■ YOUR INSTRUCTIONS ■
Copy out exactly the stretch of the listing below that begins at the line containing "(x : Nat × Nat)" and ends at the line containing "unfold State.writeTopk", and copy nothing outside it.

───── SUPPLIED ENTRIES

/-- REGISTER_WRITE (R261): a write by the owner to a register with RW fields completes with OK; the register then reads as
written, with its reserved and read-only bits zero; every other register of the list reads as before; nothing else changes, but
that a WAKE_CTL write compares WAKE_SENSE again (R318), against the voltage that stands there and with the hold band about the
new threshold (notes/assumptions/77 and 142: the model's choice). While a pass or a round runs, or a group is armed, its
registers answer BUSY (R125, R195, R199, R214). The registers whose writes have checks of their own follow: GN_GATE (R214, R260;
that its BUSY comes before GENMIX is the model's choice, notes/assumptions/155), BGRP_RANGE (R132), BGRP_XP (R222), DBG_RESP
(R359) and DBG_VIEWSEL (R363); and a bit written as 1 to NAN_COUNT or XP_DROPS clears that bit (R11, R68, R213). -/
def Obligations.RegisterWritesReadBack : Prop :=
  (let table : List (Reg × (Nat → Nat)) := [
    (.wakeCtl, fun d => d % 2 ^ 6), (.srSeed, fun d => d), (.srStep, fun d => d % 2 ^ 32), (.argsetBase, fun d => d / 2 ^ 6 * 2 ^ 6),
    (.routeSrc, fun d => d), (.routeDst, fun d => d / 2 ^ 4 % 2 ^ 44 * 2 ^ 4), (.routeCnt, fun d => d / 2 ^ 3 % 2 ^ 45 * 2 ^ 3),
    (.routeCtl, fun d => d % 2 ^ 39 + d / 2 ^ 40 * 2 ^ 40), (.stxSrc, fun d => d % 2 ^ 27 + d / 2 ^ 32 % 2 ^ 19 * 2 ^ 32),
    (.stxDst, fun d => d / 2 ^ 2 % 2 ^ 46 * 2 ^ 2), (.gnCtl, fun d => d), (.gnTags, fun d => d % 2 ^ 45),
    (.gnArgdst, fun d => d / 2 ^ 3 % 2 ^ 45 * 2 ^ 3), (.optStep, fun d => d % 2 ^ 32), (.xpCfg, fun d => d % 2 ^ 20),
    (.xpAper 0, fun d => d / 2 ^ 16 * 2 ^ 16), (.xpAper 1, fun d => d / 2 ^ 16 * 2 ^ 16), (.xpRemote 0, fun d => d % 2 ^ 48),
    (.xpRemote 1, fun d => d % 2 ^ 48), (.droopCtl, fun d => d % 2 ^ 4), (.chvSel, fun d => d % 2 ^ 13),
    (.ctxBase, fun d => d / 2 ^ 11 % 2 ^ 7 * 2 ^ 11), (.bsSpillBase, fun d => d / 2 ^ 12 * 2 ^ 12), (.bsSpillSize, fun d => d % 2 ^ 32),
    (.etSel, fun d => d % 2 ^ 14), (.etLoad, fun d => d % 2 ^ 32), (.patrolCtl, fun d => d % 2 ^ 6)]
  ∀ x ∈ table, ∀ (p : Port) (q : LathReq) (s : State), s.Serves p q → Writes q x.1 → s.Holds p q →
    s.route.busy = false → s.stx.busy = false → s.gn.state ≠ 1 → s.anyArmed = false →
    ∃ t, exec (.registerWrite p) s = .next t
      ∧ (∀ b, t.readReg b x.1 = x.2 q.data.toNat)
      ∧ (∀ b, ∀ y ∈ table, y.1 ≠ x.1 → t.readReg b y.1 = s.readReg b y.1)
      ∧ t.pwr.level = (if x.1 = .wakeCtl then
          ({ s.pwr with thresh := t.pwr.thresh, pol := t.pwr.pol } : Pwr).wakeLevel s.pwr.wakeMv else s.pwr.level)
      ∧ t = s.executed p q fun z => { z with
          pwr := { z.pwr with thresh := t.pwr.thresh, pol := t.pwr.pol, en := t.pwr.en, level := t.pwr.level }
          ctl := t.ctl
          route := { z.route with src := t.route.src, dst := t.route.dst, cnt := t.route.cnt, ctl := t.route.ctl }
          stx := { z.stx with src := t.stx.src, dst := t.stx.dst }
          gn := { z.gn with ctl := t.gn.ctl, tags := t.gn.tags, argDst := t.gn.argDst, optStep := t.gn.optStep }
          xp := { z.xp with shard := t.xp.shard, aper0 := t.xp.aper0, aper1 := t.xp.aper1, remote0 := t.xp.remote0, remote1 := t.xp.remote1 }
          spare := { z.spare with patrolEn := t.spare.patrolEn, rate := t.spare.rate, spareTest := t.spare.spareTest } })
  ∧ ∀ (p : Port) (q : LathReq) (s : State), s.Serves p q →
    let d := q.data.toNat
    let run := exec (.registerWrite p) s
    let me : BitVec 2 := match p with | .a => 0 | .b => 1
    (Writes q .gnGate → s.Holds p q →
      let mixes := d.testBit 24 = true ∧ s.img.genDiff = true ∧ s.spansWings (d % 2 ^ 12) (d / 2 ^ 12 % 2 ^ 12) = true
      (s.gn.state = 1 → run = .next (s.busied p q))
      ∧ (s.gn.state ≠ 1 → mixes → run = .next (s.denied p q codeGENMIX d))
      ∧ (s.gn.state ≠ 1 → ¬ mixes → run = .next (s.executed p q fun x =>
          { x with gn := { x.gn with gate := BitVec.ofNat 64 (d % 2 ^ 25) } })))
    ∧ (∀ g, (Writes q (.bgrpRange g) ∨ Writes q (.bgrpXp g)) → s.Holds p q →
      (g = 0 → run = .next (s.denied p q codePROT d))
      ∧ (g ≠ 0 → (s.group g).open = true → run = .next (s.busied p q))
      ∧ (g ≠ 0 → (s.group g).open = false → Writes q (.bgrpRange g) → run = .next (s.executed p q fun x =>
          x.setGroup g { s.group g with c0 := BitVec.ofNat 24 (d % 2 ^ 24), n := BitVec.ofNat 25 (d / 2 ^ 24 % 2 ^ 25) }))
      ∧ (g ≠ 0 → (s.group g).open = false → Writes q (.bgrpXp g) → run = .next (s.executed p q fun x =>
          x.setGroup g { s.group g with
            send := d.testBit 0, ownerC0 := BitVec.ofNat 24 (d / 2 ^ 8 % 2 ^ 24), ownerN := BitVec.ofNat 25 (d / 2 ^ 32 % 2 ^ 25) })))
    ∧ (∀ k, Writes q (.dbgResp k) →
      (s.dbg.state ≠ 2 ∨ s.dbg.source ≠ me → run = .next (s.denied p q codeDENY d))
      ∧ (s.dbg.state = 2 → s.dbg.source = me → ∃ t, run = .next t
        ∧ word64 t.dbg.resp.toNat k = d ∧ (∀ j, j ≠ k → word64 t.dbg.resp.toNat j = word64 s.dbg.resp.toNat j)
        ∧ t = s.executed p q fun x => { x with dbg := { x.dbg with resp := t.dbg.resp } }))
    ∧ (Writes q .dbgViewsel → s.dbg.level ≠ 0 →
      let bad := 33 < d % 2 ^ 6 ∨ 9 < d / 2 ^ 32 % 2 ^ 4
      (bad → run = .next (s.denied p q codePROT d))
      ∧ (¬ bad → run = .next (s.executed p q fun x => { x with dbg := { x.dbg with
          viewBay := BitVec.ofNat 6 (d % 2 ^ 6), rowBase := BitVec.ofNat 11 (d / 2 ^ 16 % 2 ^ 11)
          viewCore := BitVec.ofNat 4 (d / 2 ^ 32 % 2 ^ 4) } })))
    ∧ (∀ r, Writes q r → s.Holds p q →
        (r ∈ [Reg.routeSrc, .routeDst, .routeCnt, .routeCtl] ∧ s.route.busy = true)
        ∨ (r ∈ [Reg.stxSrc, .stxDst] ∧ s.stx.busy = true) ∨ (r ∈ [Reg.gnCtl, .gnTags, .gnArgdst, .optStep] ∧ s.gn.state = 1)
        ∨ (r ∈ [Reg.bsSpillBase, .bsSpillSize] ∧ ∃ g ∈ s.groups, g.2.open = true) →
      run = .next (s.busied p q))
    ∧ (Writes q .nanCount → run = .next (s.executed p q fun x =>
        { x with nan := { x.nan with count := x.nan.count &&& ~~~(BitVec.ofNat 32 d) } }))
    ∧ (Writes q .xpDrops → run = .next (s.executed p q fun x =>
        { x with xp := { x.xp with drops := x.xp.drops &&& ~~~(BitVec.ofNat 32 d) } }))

──────────
───── SUPPLIED ENTRIES

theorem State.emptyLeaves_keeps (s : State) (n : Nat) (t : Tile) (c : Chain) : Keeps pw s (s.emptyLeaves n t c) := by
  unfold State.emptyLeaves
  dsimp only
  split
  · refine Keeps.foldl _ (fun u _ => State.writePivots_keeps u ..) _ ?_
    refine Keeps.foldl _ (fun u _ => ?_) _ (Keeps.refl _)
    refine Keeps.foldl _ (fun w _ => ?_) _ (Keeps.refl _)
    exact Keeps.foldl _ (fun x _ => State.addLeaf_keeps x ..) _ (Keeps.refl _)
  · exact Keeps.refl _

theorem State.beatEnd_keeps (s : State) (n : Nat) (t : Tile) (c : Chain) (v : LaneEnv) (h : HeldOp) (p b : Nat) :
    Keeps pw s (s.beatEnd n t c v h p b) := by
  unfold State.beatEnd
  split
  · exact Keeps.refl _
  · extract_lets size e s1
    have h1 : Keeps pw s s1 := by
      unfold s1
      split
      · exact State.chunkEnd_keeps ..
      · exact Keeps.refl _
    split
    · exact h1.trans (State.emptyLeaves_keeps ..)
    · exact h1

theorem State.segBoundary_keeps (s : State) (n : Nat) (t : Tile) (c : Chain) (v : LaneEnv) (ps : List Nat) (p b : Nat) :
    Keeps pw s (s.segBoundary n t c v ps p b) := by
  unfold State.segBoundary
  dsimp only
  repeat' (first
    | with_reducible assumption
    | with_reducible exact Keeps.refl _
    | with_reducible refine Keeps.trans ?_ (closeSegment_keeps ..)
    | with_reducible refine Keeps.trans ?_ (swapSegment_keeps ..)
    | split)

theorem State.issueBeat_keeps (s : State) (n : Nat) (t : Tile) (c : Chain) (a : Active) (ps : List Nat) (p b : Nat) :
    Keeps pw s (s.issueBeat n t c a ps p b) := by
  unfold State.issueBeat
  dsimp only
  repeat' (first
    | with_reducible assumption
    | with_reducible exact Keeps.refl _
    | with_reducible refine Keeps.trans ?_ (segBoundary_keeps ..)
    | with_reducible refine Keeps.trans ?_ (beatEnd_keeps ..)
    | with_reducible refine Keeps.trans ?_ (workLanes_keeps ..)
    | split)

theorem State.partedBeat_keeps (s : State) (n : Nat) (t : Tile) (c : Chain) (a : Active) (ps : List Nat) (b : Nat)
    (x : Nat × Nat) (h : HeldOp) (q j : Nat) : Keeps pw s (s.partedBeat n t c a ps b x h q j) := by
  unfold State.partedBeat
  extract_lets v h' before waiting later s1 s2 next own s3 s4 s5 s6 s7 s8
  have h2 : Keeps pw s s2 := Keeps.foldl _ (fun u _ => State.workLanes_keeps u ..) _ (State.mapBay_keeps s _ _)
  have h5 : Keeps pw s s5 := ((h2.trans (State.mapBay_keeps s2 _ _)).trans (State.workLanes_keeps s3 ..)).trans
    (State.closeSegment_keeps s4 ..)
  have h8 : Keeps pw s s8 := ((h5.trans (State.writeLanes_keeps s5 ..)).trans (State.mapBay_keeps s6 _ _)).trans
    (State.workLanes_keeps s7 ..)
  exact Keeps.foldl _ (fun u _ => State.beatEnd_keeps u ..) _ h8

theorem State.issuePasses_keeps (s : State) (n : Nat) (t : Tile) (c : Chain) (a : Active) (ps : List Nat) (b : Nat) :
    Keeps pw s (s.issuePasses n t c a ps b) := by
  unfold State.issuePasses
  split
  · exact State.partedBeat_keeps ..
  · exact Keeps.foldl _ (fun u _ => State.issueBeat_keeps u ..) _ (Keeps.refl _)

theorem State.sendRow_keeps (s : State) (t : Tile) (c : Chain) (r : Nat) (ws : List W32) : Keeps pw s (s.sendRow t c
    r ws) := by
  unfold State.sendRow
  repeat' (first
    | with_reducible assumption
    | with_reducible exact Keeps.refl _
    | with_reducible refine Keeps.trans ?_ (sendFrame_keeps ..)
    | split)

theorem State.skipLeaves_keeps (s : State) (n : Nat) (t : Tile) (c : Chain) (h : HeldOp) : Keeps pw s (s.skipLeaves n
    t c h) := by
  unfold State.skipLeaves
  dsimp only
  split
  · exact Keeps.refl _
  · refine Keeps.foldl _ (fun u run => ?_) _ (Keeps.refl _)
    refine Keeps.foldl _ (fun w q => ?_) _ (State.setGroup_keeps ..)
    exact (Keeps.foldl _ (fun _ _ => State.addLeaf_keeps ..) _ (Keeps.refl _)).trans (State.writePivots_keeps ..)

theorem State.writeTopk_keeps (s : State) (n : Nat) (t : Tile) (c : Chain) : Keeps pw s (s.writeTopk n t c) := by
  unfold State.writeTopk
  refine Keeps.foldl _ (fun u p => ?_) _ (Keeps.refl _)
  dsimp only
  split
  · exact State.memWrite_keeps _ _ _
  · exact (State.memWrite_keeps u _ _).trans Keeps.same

──────────
───── SUPPLIED ENTRIES

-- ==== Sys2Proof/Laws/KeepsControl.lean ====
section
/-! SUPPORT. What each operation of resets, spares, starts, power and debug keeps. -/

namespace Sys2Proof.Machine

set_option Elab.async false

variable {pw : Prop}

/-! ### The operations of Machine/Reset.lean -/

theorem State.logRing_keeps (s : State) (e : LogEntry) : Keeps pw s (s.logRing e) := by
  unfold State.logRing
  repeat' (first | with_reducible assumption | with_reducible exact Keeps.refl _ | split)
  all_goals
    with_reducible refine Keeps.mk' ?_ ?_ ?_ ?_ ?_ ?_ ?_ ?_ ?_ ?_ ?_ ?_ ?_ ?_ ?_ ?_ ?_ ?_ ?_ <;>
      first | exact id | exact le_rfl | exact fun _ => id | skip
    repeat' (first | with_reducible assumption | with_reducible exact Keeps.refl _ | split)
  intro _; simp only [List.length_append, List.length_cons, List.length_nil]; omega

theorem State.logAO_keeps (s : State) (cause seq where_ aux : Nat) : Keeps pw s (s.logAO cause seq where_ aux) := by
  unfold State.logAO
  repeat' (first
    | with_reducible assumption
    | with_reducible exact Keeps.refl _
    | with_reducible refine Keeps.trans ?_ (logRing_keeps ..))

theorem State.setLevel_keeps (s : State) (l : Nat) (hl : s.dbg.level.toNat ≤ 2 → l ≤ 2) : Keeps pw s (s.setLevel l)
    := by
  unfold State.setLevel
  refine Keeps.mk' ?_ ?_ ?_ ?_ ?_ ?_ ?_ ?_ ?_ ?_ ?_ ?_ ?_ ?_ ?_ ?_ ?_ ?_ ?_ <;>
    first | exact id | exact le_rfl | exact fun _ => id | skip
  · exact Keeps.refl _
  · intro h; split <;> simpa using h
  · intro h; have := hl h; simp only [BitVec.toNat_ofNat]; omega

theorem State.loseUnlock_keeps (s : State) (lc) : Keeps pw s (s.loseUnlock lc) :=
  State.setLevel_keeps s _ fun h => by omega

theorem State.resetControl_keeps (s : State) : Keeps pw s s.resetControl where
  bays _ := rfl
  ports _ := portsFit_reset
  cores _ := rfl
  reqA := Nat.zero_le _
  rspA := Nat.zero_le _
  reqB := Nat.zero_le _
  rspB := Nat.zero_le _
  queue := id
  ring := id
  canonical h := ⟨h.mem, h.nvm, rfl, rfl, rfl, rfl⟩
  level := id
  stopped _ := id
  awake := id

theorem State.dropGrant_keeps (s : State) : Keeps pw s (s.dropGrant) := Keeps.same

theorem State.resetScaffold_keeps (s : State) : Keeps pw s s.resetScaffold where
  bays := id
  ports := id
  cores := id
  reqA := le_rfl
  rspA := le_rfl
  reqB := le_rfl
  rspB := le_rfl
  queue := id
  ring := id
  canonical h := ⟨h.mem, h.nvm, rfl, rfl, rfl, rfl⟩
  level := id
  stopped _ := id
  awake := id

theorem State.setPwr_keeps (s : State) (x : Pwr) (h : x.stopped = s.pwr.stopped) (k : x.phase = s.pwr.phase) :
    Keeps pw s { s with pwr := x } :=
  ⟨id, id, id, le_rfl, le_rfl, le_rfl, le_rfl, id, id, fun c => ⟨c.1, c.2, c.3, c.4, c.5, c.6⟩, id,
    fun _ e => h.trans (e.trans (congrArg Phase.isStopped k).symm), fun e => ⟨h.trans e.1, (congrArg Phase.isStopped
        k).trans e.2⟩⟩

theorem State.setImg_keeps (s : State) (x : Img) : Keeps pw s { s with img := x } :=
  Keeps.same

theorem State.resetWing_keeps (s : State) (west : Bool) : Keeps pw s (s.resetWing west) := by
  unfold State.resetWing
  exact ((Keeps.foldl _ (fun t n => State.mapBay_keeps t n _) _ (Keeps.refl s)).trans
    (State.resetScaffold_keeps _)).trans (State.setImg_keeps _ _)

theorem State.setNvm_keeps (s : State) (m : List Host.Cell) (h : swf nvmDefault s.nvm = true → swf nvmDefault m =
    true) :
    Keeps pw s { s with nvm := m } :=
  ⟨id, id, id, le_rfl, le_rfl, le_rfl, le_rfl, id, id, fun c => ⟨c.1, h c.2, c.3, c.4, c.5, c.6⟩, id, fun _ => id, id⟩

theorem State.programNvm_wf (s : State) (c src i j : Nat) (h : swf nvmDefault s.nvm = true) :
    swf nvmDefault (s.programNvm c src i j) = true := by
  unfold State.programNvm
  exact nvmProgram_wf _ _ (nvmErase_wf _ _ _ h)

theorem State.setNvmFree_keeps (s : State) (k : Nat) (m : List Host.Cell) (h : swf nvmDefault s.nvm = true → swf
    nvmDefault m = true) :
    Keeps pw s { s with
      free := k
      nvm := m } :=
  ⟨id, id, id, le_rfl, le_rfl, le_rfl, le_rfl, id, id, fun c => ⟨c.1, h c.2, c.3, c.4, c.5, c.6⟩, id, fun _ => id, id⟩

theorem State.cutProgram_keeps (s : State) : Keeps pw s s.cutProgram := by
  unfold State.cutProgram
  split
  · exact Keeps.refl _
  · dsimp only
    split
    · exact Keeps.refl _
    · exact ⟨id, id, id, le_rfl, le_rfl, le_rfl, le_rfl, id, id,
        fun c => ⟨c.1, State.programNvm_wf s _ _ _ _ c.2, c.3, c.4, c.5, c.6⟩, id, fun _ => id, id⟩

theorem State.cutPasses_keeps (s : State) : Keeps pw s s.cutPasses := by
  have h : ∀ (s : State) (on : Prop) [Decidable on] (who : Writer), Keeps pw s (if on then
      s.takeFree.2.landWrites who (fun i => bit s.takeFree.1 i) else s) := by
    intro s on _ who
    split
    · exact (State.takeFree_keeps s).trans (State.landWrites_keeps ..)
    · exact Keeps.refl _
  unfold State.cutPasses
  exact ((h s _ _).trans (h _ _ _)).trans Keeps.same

──────────

■ REPLY TO THE EXERCISE ■
    (x : Nat × Nat) (h : HeldOp) (q j : Nat) : Keeps pw s (s.partedBeat n t c a ps b x h q j) := by
  unfold State.partedBeat
  extract_lets v h' before waiting later s1 s2 next own s3 s4 s5 s6 s7 s8
  have h2 : Keeps pw s s2 := Keeps.foldl _ (fun u _ => State.workLanes_keeps u ..) _ (State.mapBay_keeps s _ _)
  have h5 : Keeps pw s s5 := ((h2.trans (State.mapBay_keeps s2 _ _)).trans (State.workLanes_keeps s3 ..)).trans
    (State.closeSegment_keeps s4 ..)
  have h8 : Keeps pw s s8 := ((h5.trans (State.writeLanes_keeps s5 ..)).trans (State.mapBay_keeps s6 _ _)).trans
    (State.workLanes_keeps s7 ..)
  exact Keeps.foldl _ (fun u _ => State.beatEnd_keeps u ..) _ h8

theorem State.issuePasses_keeps (s : State) (n : Nat) (t : Tile) (c : Chain) (a : Active) (ps : List Nat) (b : Nat) :
    Keeps pw s (s.issuePasses n t c a ps b) := by
  unfold State.issuePasses
  split
  · exact State.partedBeat_keeps ..
  · exact Keeps.foldl _ (fun u _ => State.issueBeat_keeps u ..) _ (Keeps.refl _)

theorem State.sendRow_keeps (s : State) (t : Tile) (c : Chain) (r : Nat) (ws : List W32) : Keeps pw s (s.sendRow t c
    r ws) := by
  unfold State.sendRow
  repeat' (first
    | with_reducible assumption
    | with_reducible exact Keeps.refl _
    | with_reducible refine Keeps.trans ?_ (sendFrame_keeps ..)
    | split)

theorem State.skipLeaves_keeps (s : State) (n : Nat) (t : Tile) (c : Chain) (h : HeldOp) : Keeps pw s (s.skipLeaves n
    t c h) := by
  unfold State.skipLeaves
  dsimp only
  split
  · exact Keeps.refl _
  · refine Keeps.foldl _ (fun u run => ?_) _ (Keeps.refl _)
    refine Keeps.foldl _ (fun w q => ?_) _ (State.setGroup_keeps ..)
    exact (Keeps.foldl _ (fun _ _ => State.addLeaf_keeps ..) _ (Keeps.refl _)).trans (State.writePivots_keeps ..)

theorem State.writeTopk_keeps (s : State) (n : Nat) (t : Tile) (c : Chain) : Keeps pw s (s.writeTopk n t c) := by
  unfold State.writeTopk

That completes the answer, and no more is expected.